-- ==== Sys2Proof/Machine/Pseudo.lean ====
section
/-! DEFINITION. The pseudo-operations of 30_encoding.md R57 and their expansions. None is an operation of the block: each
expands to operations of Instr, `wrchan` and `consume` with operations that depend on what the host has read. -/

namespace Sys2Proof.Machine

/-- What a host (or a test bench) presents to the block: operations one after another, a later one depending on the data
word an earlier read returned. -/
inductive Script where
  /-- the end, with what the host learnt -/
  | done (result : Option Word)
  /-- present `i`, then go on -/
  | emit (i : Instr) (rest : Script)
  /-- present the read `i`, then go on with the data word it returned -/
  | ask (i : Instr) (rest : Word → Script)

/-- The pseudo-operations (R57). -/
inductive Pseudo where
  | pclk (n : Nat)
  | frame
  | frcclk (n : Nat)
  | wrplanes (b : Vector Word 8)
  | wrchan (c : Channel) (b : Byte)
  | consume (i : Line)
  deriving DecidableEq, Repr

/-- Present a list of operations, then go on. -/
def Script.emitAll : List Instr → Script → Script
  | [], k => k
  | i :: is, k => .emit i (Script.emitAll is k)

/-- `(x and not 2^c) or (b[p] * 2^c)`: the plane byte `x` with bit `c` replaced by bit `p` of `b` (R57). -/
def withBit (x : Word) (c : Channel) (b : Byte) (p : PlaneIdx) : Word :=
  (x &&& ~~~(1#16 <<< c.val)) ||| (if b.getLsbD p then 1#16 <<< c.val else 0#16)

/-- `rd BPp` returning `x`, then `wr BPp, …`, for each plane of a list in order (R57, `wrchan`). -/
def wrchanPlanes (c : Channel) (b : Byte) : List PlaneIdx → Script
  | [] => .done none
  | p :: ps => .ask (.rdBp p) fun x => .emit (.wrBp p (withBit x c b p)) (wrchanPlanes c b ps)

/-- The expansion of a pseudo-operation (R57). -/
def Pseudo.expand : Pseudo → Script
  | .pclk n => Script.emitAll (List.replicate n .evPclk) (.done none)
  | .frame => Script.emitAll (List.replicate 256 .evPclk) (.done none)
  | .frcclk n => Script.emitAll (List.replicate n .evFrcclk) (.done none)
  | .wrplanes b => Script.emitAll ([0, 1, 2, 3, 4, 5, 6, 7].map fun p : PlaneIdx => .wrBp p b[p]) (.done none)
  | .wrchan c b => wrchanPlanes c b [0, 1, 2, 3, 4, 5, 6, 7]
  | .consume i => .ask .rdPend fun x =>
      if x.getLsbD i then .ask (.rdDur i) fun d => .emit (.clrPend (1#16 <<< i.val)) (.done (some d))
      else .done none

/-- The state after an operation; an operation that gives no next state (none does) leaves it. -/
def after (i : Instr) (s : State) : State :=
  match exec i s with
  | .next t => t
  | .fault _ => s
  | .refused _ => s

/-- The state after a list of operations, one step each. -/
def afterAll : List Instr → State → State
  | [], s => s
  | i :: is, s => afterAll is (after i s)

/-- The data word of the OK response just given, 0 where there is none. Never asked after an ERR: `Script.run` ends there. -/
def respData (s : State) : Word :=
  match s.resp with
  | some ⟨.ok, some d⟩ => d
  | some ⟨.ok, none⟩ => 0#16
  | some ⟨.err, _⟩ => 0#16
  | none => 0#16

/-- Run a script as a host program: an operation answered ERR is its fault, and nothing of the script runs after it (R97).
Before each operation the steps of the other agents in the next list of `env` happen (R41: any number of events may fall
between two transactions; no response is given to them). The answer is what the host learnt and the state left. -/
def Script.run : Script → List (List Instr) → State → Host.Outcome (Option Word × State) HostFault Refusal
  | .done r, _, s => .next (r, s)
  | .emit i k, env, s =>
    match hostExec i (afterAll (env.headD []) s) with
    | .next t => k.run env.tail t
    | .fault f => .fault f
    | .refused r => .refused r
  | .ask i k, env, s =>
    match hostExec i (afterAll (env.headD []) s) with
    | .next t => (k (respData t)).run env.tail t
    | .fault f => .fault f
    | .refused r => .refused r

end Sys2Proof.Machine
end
*-*-*
Among the entries, how many lines contain the string "respData"? Give the number without anything else.

2